Conventions for Probability Functions
Functions associated with distributions are set up to follow the same naming conventions for both built-in distributions and for user-defined distributions.
Suffix marks type of function
The suffix is determined by the type of function according to the following table.
function | outcome | suffix |
---|---|---|
log probability mass function | discrete | _lpmf |
log probability density function | continuous | _lpdf |
log cumulative distribution function | any | _lcdf |
log complementary cumulative distribution function | any | _lccdf |
random number generator | any | _rng |
For example, normal_lpdf
is the log of the normal probability density function (pdf) and bernoulli_lpmf
is the log of the bernoulli probability mass function (pmf). The log of the corresponding cumulative distribution functions (cdf) use the same suffix, normal_lcdf
and bernoulli_lcdf
.
Argument order and the vertical bar
Each probability function has a specific outcome value and a number of parameters. Following conditional probability notation, probability density and mass functions use a vertical bar to separate the outcome from the parameters of the distribution.

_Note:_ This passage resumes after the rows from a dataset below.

/-- The instruction is one an encoding of the opcode map stands for. -/
def Instr.wf : Instr → Bool
  | .add _ _ _ | .sub _ _ _ | .and _ _ _ | .or _ _ _ | .xor _ _ _ | .andn _ _ _ | .sll _ _ _ | .srl _ _ _
  | .sra _ _ _ | .rol _ _ _ | .ror _ _ _ | .slt _ _ _ | .sltu _ _ _ | .seq _ _ _ | .min _ _ _ | .max _ _ _
  | .minu _ _ _ | .maxu _ _ _ | .clz _ _ | .ctz _ _ | .popc _ _ | .mul _ _ _ | .mulh _ _ _ | .mulhu _ _ _
  | .div _ _ _ | .divu _ _ _ | .rem _ _ _ | .remu _ _ _ | .fshl _ _ _ _ | .fshr _ _ _ _ | .lea _ _ _ _
  | .sptest _ _ | .spcast _ _ _ _ | .halt | .waitt _ | .segFree | .segTimed | .gsync _ | .jr _ _ | .tret | .ifence
  | .codesync | .bkpt | .rgclose | .rgabort | .rgopenContain _ | .rgopenIdem _ | .rgopenBoth _ | .land _
  | .swait _ _ _ _ | .waitb _ _ _ _ | .arrive _ _ | .arrdrop _ _ | .binit _ _ _ => true
  | .bdecl _ b => b.toNat ≤ 60
  | .bacqFill _ | .bacqDrain _ | .brel _ | .bstat _ _ => true
  | .rent _ _ d _ _ => d.toNat ≤ 62
  | .renew _ _ _ _ | .prepay _ _ _ _ => true
  | .sublet _ d _ b => d.toNat ≤ 62 && b.toNat ≤ 60
  | .unsublet _ _ _ | .release _ _ _ => true
  | .rquery _ d _ => d.toNat ≤ 59
  | .viewset _ _ | .gset _ _ | .addi _ _ _ | .andi _ _ _ | .ori _ _ _ | .xori _ _ _ | .slli _ _ _ | .srli _ _ _
  | .srai _ _ _ | .slti _ _ _ | .sltiu _ _ _ => true
  | .bfx _ _ p l | .bfxs _ _ p l | .bfi _ _ p l => bfOk p.toNat l.toNat
  | .ldN32 _ _ _ | .ldI32 _ _ _ | .ldN64 _ _ _ | .ldN16 _ _ _ | .ldI16 _ _ _ | .ldN8 _ _ _ | .ldI8 _ _ _
  | .stN8 _ _ _ | .stN16 _ _ _ | .stN32 _ _ _ | .stN64 _ _ _ | .pref _ _ | .ldg _ _ _ | .stg _ _ _ | .br _ _ _
  | .j _ | .jl _ | .loopr _ | .trap _ | .mvs _ _ => true
  | .msv n _ => n.writable
  | .defer n => 1 ≤ n.toNat && n.toNat ≤ 256
  | .nop _ => true
  | .longTwin op d a imm => twinOk op d a imm
  | .lda _ _ _ _ _ | .strel _ _ _ _ _ | .amoAdd _ _ _ _ _ | .amoAnd _ _ _ _ _ | .amoOr _ _ _ _ _
  | .amoXor _ _ _ _ _ | .amoMin _ _ _ _ _ | .amoMax _ _ _ _ _ | .amoSwap _ _ _ _ _ | .amoCas _ _ _ _ _ _ => true
  | .vadd v | .vsub v | .vmul v => v.arith true true false
  | .vfma v => v.arith false true true
  | .vmin v | .vmax v => v.arith false true false
  | .vabs v | .vneg v => v.arith true false false
  | .vand v | .vor v | .vxor v | .vshl v | .vshr v | .vsra v => v.logic true
  | .vnot v => v.logic false
  | .vceq v | .vcne v | .vclt v | .vcle v => v.cmp
  | .vcvt v => v.cvt false
  | .vqrd v => v.cvt true
  | .vexp2 v | .vrcp v => v.ty == 9 && v.mode == 0 && v.queues true false && v.b == 0 && v.c == 0
  | .vbfx v => v.ty.toNat < 8 && v.rnd == 0 && v.mode == 0 && v.queues true false && v.c == 0
  | .vfsh v => v.ty.toNat < 8 && v.rnd == 0 && v.mode.toNat < 2 && v.queues true true
  | .vred v | .vscan v => v.ty.toNat < 12 && v.rndOk && v.mode.toNat < 3 && v.queues true false && v.b == 0 && v.c == 0
  | .vld v => v.memOk false false false
  | .vst v => v.memOk false true true
  | .vgath v | .vlut v => v.memOk true false false
  | .vscat v => v.memOk true true true
  | .vthr v => v.gate 0 false
  | .vtagTags v => v.gate 0 false && v.d.toNat < 4 && v.plain
  | .vtagMask v => v.gate 1 false
  | .vcomb v => v.gate 0 true
  | .vmov v => v.move true false false false
  | .vbcst v => v.move false false false false
  | .vsel v => v.move true true true true
  | .vgetl v => v.move true false true false && v.plain
  | .pand _ _ _ | .por _ _ _ | .pxor _ _ _ | .pandn _ _ _ | .pnot _ _ | .psetl _ _ | .pseth _ _ | .pget _ _
  | .pput _ _ => true
  | .mloadw t f => t.wfQ .mq && f.wf
  | .mmul t f => t.wfQ .mq && f.wfMul
  | .mgrad t f => t.wfQ .mq && f.wfGrad
  | .mgdrain t f => t.wfQ .mq && f.wf
  | .mres t f => t.wfQ .mq && f.wf
  | .slclaim t _ n => t.wfQ .mq && 1 ≤ n.toNat && n.toNat ≤ 32
  | .slrel t _ => t.wfQ .mq
  | .lnest t f => t.wfQ .vq && f.wf
  | .sortc t f => t.wfQ .vq && f.wf
  | .xld t f => t.wfQ .lq && f.wf true
  | .xst t f => t.wfQ .sq && f.wf false
  | .resume t q => t.wfQ q
  | .esave t q img | .eload t q img => t.wfQ q && img.toNat % 32 == 0
  | .cpy t f => t.wfX && f.wf
  | .cpyc t f => t.wfX && f.wfC
  | .ckpt t f => t.wfX && f.wfK
  | .lrflush t _ => t.wfX
  | .xsend t f => t.wfX && f.wreg == 0
  | .xrecv t _ => t.wfX
  | .dispatch t f => t.wfX && 1 ≤ f.nexp.toNat && f.nexp.toNat ≤ 4096 && f.d.toNat ≤ 62
  | .wlnext t d _ => t.wfX && d.toNat ≤ 59
  | .wid t d => t.wfX && d.toNat ≤ 60
  | .queueEntryStart _ _ | .queueEntryComplete _ _ _ | .residencyLoadBegin _ _ | .residencyLoadEnd _ _
  | .banisterCompare _ _ | .patrolScrub _ | .waitRelease _ _ | .waittExpire _ | .landComplete _ | .contextExit _
  | .gsyncRelease _ | .dispatchRelease _ | .dispatchClaimRetry _ | .deferWindowEnd _ | .budgetExpire _
  | .copyStart _ _ | .copyWordLand _ _ _ | .autoExtend _ | .lapse _ | .graceEnd _ | .subletEnd _ | .scrubComplete _
  | .pageRetire _ _ | .sqTailWrite _ _ _ | .kick _ _ | .kickScan _ _ | .cqHeadWrite _ _ _ | .completionWrite _
  | .coalesceTimeout _ _ | .queueEnable _ _ _ | .queueDrain _ _ | .queueDrainDone _ _ | .prHeadWrite _ _
  | .pageRelease _ _ | .pageClaim _ _ | .pageClaimGrant _ | .hostCxlMemAccess _ _ _ _ | .createVd | .destroyVd
  | .exportVd | .roundVd | .freeze | .freezeComplete _ | .finalVd | .finalTransferReceive _ | .importVd | .activate
  | .thaw | .grent | .loadVd | .loadComplete _ | .codereg | .codefree | .grelease | .grenew | .allowAdd
  | .vdParamWrite | .registerWrite | .domainApply | .powerLimitWrite | .powerSample | .supplyCut | .moduleReset
  | .getVersion | .getCapabilities | .negotiateAlgorithms | .getDigests | .getCertificate | .challenge
  | .getMeasurements | .cxlPoisonReturn _ _ | .cxlCompletionTimeout _ _ | .cxlLinkDown _
  | .nodePacketReceive _ _ _ _ | .packetAckTimeout _ | .packetRefusedResend _ | .poolExtentAdd _ _ _
  | .poolExtentRelease _ _ _ | .scoreboardReevaluate | .teamIssue _ | .stageStart _ | .stageComplete _ | .sliceEnd _
  | .regionBoundaryTimeout _ | .contextSaveDone _ | .teamResume _ | .teamAged _ | .launchEnd _ | .newelTakeover
  | .knownAnswerTest _ _ | .breakpointMatch _ | .illegalEncoding | .countedLoadReturn _ _ | .codesyncComplete _
  | .storeBecomesVisible _ _ | .storageError _ _ | .standbyNewelFailure | .transferCountedComplete _
  | .scaleOutPortDown _ => false

end Sys2Proof
end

For example, normal_lpdf(y | mu, sigma)
returns the value of mathematical formula \(\log \text{Normal}(y \, | \, \mu, \sigma)\). Cumulative distribution functions separate the outcome from the parameters in the same way (e.g., normal_lcdf(y_low | mu, sigma)
Sampling notation
The notation
y ~ normal(mu, sigma);
provides the same (proportional) contribution to the model log density as the explicit target density increment,
target += normal_lpdf(y | mu, sigma);
In both cases, the effect is to add terms to the target log density. The only difference is that the example with the sampling (~
) notation drops all additive constants in the log density; the constants are not necessary for any of Stan’s sampling, approximation, or optimization algorithms.
Finite inputs
All of the distribution functions are configured to throw exceptions (effectively rejecting samples or optimization steps) when they are supplied with non-finite arguments. The two cases of non-finite arguments are the infinite values and not-a-number value—these are standard in floating-point arithmetic.
Boundary conditions
Many distributions are defined with support or constraints on parameters forming an open interval. For example, the normal density function accepts a scale parameter \(\sigma > 0\). If \(\sigma = 0\), the probability function will throw an exception.

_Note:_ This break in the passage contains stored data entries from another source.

/-- A step of a running copy at tick t: its next group of words is read; their landing is due. Newel commands carry no
early-read checker. names holds the words' poison, as offsets from the command's start. -/
def copyStep (s : State) (eng id : Nat) : State :=
  let s := yieldMain s eng id
  match engCmd s eng id with
  | none => s
  | some k =>
    if s.agenda.any (fun v => v.act == .eff (.copyStep eng id)) then s
    else if (engOf s eng).paused.any (fun m => m.id == id) || k.live ≤ k.counted then s
    else match issuer s eng k with
    | none => finishCopy s eng k true
    | some c =>
      let t := engTick s eng
      let n := min (groupOf k) (k.live - k.counted)
      let js := (List.range n).map (fun i => k.counted + i)
      let s := match k.ins with
        | .ckpt _ _ => if k.counted % 2048 = 0 then
            modVd s c.vd (fun v => { v with dirty := v.dirty.erase (nth k.sample (k.counted / 2048)) }) else s
        | _ => s
      if remoteSide k 1 || remoteSide k 0 then
        let got : Except (Sum Trap (Nat × Option Nat)) (List Byte × List Nat) := if remoteSide k 1 then
            .ok ((List.range (32 * n)).map (fun i => Config.outsideByte (s.free + i)),
              ((List.range (4 * n)).filter (fun i => Config.freeBit (s.free + 32 * n + i))).map (· * 8))
          else js.foldlM (fun l j => do let (b, p) ← copyRead s c k j; .ok (l.1 ++ b, l.2 ++ p.map (fun w => 32 * (j - k.counted) + w))) ([], [])
        match got with
        | .error (.inl e) => engineFault (leavePath s eng id) k false e
        | .error (.inr (kind, lessor)) => sourceCut s eng k kind k.counted (t + 1) lessor
        | .ok (bs, marks) =>
          let (pid, s) := fresh { s with free := s.free + (if remoteSide k 1 then 36 * n else 0) }
          let node := match copyF k.ins with | some f => f.node.toNat | none => 0
          let s := putEng s eng { k with counted := k.counted + n }
          let s := sendPacket s eng ⟨pid, id, node, k.counted, bs, marks, 0⟩
          if k.counted + n < k.live then schedEng s eng (t + gapOf k) 15 id (.eff (.copyStep eng id)) else s
      else
        let r := js.foldl (fun (r : Cmd × Option (Sum Trap (Nat × Option Nat))) j => match r.2 with
          | some _ => r
          | none => match copyRead s c r.1 j with
            | .error e => (r.1, some e)
            | .ok (b, p) => ({ r.1 with bytes := r.1.bytes ++ b, names := r.1.names ++ p.map (fun w => 32 * j + w), counted := j + 1 }, none)) (k, none)
        let k' := r.1
        let (at_, s) := if latOf k = 0 then (let (d, s) := countedTicks s (js.any (fun j => match copyPlace s c k 1 j with | .ok p => (linkOf p).isSome | .error _ => false)); (max (t + 1 + d) (nth k.acc 3), s)) else (t + latOf k, s)
        let k' := { k' with acc := [nth k.acc 0, nth k.acc 1, nth k.acc 2, at_] }
        let s := putEng s eng k'
        let s := if k.counted < k'.counted then schedEng s eng at_ 5 id (.ins (.copyWordLand eng id k.counted)) else s
        match r.2 with
        | some (.inl e) => engineFault (leavePath s eng id) k false e
        | some (.inr (kind, lessor)) => sourceCut s eng k' kind k'.counted at_ lessor
        | none => if k'.counted < k.live then schedEng s eng (t + gapOf k) 15 id (.eff (.copyStep eng id)) else s

/-- Notes bytes that a counted transfer wrote whose word has not reached (R18, R113). -/
def noteLate (s : State) (c : Ctx) (k : Cmd) (p : Place) (n : Nat) : State :=
  let a := (k.vals.getD 3 0).toNat
  if latOf k != 0 || a = 0 || p.host then s
  else match translate s c (windowFor c (BitVec.ofNat 64 a)) (BitVec.ofNat 64 a) with
    | .error _ => s
    | .ok w => if (wordAt s w.space w.off).reached then s else { s with late := s.late ++ [(p.space, p.off, n, w.space, w.off)] }

/-- Word j lands with its bytes: bad words (R18) are only marked. Answers the state, or the kind that cuts it. -/
def landWord (s : State) (eng : Nat) (c : Ctx) (k : Cmd) (j : Nat) (bs : List Byte) (ps : List Nat) (poisoned : Bool) :
    Except (Nat × Option Nat) State :=
  match meetSide s c k 0 j with
  | .cut kind w p => .error (kind, lessorOf s c p w)
  | .bad _ _ => .error (1, none)
  | .good p =>
    let word := (k.vals.getD 3 0).toNat
    if p.host && !poisoned then .ok (countNamed (writeHost s p.off bs ps (engTick s eng) none) c word 32)
    else if poisoned then .ok { s with memPoison := s.memPoison ++ [0, 8, 16, 24].map (fun w => (p.space, p.off + w)) }
    else match padOf s c (copyAddr k 0 j) with
      | some (u, off) =>
        (match landPad s u off p bs ps c word with
          | some s => .ok (noteLate s c k p 32)
          | none => .error (4, none))
      | none => .ok (noteLate (countNamed (landBytes s p.space p.off bs ps (engTick s eng)) c word 32) c k p 32)

/-- The bytes a staging copy lands are counted on its launch's word as they land (R56, R332). -/
def countStaged (s : State) (eng : Nat) (k : Cmd) (n : Nat) : State :=
  match k.ins with
  | .stageStart l => countWord s (rentOf s (launchOf s l).stageRef).space 0 n (engTick s eng)
  | _ => s

/-- Words j to j + n − 1 land, with their bytes in order; what cuts them ends the command there. -/
def landWords (s : State) (eng : Nat) (c : Ctx) (k : Cmd) : Nat → Nat → List Byte → State × Option (Nat × Nat × Option Nat)
  | 0, _, _ => (s, none)
  | n + 1, j, bs =>
    let ps := (k.names.filter (fun w => 32 * j ≤ w && w < 32 * j + 32)).map (fun w => w - 32 * j)
    match landWord s eng c k j (bs.take 32) ps (k.streams.any (fun g => g = BitVec.ofNat 384 j)) with
    | .error (kind, lessor) => (s, some (j, kind, lessor))
    | .ok s => landWords (countStaged s eng k (min 32 bs.length)) eng c k n (j + 1) (bs.drop 32)

/-- Words of a copy may not land yet (R93): one before them has not, or one's page is in its switch window. -/
def landStalls (s : State) (c : Ctx) (k : Cmd) (j n : Nat) : Bool :=
  !remoteSide k 0 && ((!remoteSide k 1 && j != k.landed) || (List.range n).any (fun i =>
    match copyPlace s c k 0 (j + i) with | .ok p => inSwitch s p | .error _ => false))

/-- Words j to j + n − 1 of a command that a CXL link answered with poison, as 32-byte words from j on (R18). -/
def poisonedWords (k : Cmd) (j n : Nat) : List Nat := (List.range n).filter (fun i => k.streams.any (fun g => g = BitVec.ofNat 384 (j + i)))

/-- A command whose source was cut ends when its last word before the cut has landed (R333). -/
def endCut (s : State) (eng : Nat) (k : Cmd) : State :=
  copyCut s eng k (nth k.acc 4) k.live (if nth k.acc 5 = 0 then none else some (nth k.acc 5 - 1))

/-- COPY_WORD_LAND (R331, R332): the words of a group, or of a packet, land or are dropped; the command ends with its last. What a CXL
link answered with poison goes to a remote node as marks and is not counted (R18). -/
def execCopyWordLand (eng id j : Nat) (s : State) : Out :=
  match engCmd s eng id with
  | none => .next s
  | some k =>
    match k.ins, issuer s eng k with
    | .lrflush _ _, _ => .next (finishCopy s eng k false)
    | _, none => .next (finishCopy s eng k true)
    | _, some c =>
      let n := min (groupOf k) (k.live - j)
      if k.prog = 3 && k.live ≤ j then
        .next (if k.live ≤ k.landed then endCut s eng k
          else if remoteSide k 0 || remoteSide k 1 then s
          else schedEng s eng (engTick s eng + 1) 5 id (.ins (.copyWordLand eng id j)))
      else if landStalls s c k j n then .next (schedEng s eng (engTick s eng + 1) 5 id (.ins (.copyWordLand eng id j)))
      else if remoteSide k 0 || remoteSide k 1 then
        match s.links.packets.find? (fun p => p.cmd == id && p.addr == j) with
        | none => .next s
        | some p =>
          let s := { s with links := { s.links with packets := s.links.packets.filter (fun x => x.id != p.id) } }
          let done := fun (s : State) =>
            let k := { k with landed := k.landed + n }
            if k.live ≤ k.landed then (if k.prog = 3 then endCut s eng k else finishCopy s eng k false) else putEng s eng k
          if remoteSide k 0 then
            let bad := poisonedWords k j n
            let marks := p.marks.filter (fun w => !bad.contains (w / 32)) ++ bad.flatMap (fun i => [0, 8, 16, 24].map (32 * i + ·))
            let s := { s with links := { s.links with sent := s.links.sent ++ [(p.node, (copyAddr k 0 j).toNat, p.bytes, marks)] } }
            .next (done (countNamed s c (k.vals.getD 3 0).toNat (32 * (n - bad.length))))
          else match landWords s eng c { k with names := p.marks.map (fun w => 32 * j + w) } n j p.bytes with
            | (s, some (i, kind, lessor)) => .next (copyCut s eng k kind (k.landed + (i - j)) lessor)
            | (s, none) => .next (done s)
      else
        match landWords s eng c k n j k.bytes with
        | (s, some (i, kind, lessor)) => .next (copyCut s eng k kind i lessor)
        | (s, none) =>
          let k := { k with landed := j + n, bytes := k.bytes.drop (32 * n) }
          if k.live ≤ k.landed && k.prog != 3 then .next (finishCopy s eng k false) else .next (putEng s eng k)

/-! ## Selection (R329) -/

/-- What an engine does next at this tick: start a command, or raise SCHEDULE_MISS with a tinfo for one. -/
def copyNext (s : State) (eng : Nat) : Option (Nat × Option Nat) :=
  let e := engOf s eng
  let t := engTick s eng
  let paced := fun (k : Cmd) => match copyF k.ins with | some f => f.pace != 0 | none => false
  let ready := fun (k : Cmd) => match k.ins with | .cpyc _ _ => !k.sample.isEmpty | _ => true
  match e.buffer.find? (fun k => k.timed && !k.inRegion && k.due ≤ t && mayCopy s k) with
  | some k =>
    if !ready k then some (k.id, some 1)
    else if paced k then some (k.id, if e.channels.length < 8 then none else some 2)
    else match e.mainPath, e.paused with
      | none, _ => some (k.id, none)
      | some m, none => some (k.id, if m.timed then some 2 else none)
      | some _, some _ => some (k.id, some 2)
  | none =>
    let first := fun (p : Bool) => (e.buffer.find? (fun k => !k.timed && !k.inRegion && k.due ≤ t && mayCopy s k && paced k == p)).bind (fun k =>
      let ok := ready k && !(e.buffer.any (fun m => m.uid == k.uid && m.uid != 0 && m.id < k.id && !m.inRegion))
        && (if p then e.channels.length < 8 else e.mainPath.isNone && e.paused.isNone)
      if ok then some (k.id, (none : Option Nat)) else none)
    match first false with
    | some x => some x
    | none => first true

/-- A timed copy that cannot start at its due tick (R106, R107, R329). -/
def copyMiss (s : State) (eng id tinfo : Nat) : State :=
  match (engOf s eng).buffer.find? (fun k => k.id == id) with
  | none => s
  | some k =>
    engineFault (modEng s eng (fun e => { e with buffer := e.buffer.filter (fun m => m.id != id) })) k (keeps k.ins)
      ⟨cMISS, BitVec.ofNat 64 k.due, BitVec.ofNat 64 tinfo, false⟩

/-! ## CXL errors (R18, Table 1.5) -/

/-- A word of a command read over CXL comes back as poison: it will be marked, not written. -/
def badWord (s : State) (id j : Nat) : State :=
  match engineWith s id with
  | none => s
  | some (eng, k) => if k.landed ≤ j && j < k.live then putEng s eng { k with streams := BitVec.ofNat 384 j :: k.streams } else s

/-- A link's error counter (Table 1.7): CXL links 0 to 15, scale-out ports from 16 on. -/
def linkError (s : State) (l : Nat) : State :=
  { s with links := { s.links with errors := tmod s.links.errors l 0 (· + 1) } }

/-- The link a word of a command is read over has erred. -/
def wordError (s : State) (id j : Nat) : State :=
  match engineWith s id with
  | none => s
  | some (eng, k) =>
    match issuer s eng k with
    | none => s
    | some c => if remoteSide k 1 then s else match copyPlace s c k 1 j with
      | .ok p => (match linkOf p with | some l => linkError s l | none => s)
      | .error _ => s

/-- A counted load is answered with poison (R18). -/
def badLoad (s : State) (id : Nat) : State :=
  match (allUnits s).find? (fun u => (tget u.loadLinks id).isSome) with
  | none => s
  | some u =>
    let l := ((tget u.loadLinks id).getD default).1
    linkError (modUnit s u.uid (fun u => { u with loadLinks := tset u.loadLinks id (l, true) })) l

/-- The records of a compact copy that are yet to be read are answered with poison: it will fault when it reads them (R18, R335; log
entry 119). -/
def badRecords (s : State) (id : Nat) : State :=
  { s with engines := s.engines.map (fun (e : Nat × CopyEng) => (e.1, { e.2 with buffer := e.2.buffer.map (fun m =>
    if m.id = id && m.sample.isEmpty then { m with prog := 4 } else m) })) }

/-- A read over CXL is poisoned: word j of a copy, the records of one, or a counted load. -/
def badRead (s : State) (id j : Nat) : State :=
  if (engineWith s id).isSome then badWord (wordError s id j) id j
  else if s.engines.any (fun (e : Nat × CopyEng) => e.2.buffer.any (fun m => m.id == id)) then badRecords s id
  else badLoad s id

def execCxlPoisonReturn (id j : Nat) (s : State) : Out := .next (badRead s id j)
def execCxlCompletionTimeout (id j : Nat) (s : State) : Out := .next (badRead s id j)

/-- CXL_LINK_DOWN: every word and load outstanding on the link is poisoned; later words and copies over it are cut (kind 6). -/
def execCxlLinkDown (link : Nat) (s : State) : Out :=
  let s := linkError { s with links := { s.links with cxlUp := s.links.cxlUp.set link false } } link
  let s := { s with units := s.units.map (fun (u : Nat × Ctx) => (u.1, { u.2 with
    loadLinks := u.2.loadLinks.map (fun (l : Nat × Nat × Bool) => if l.2.1 = link then (l.1, link, true) else l) })) }
  .next (s.engines.foldl (fun s (e : Nat × CopyEng) => (engRunning e.2).foldl (fun s k =>
    match issuer s e.1 k with
    | none => s
    | some c =>
      let js := (List.range (k.counted - k.landed)).map (fun i => k.landed + i)
      (js.filter (fun j => [0, 1].any (fun side => !remoteSide k side && match copyPlace s c k side j with
        | .ok p => linkOf p == some link
        | .error _ => false))).foldl (fun s j => badWord s k.id j) s) s) s)

end Sys2Proof.Machine
end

This is true even for (complementary) cumulative distribution functions, which will throw exceptions when given input that is out of the support.
Pseudorandom number generators
For most of the probability functions, there is a matching pseudorandom number generator (PRNG) with the suffix _rng
. For example, the function normal_rng(real, real)
accepts two real arguments, an unconstrained location \(\mu\) and positive scale \(\sigma > 0\), and returns an unconstrained pseudorandom value drawn from \(\text{Normal}(\mu,\sigma)\). There are also vectorized forms of random number generators which return more than one random variate at a time.
Restricted to transformed data and generated quantities
Unlike regular functions, the PRNG functions may only be used in the transformed data or generated quantities blocks.
Limited vectorization
Unlike the probability functions, only some of the PRNG functions are vectorized.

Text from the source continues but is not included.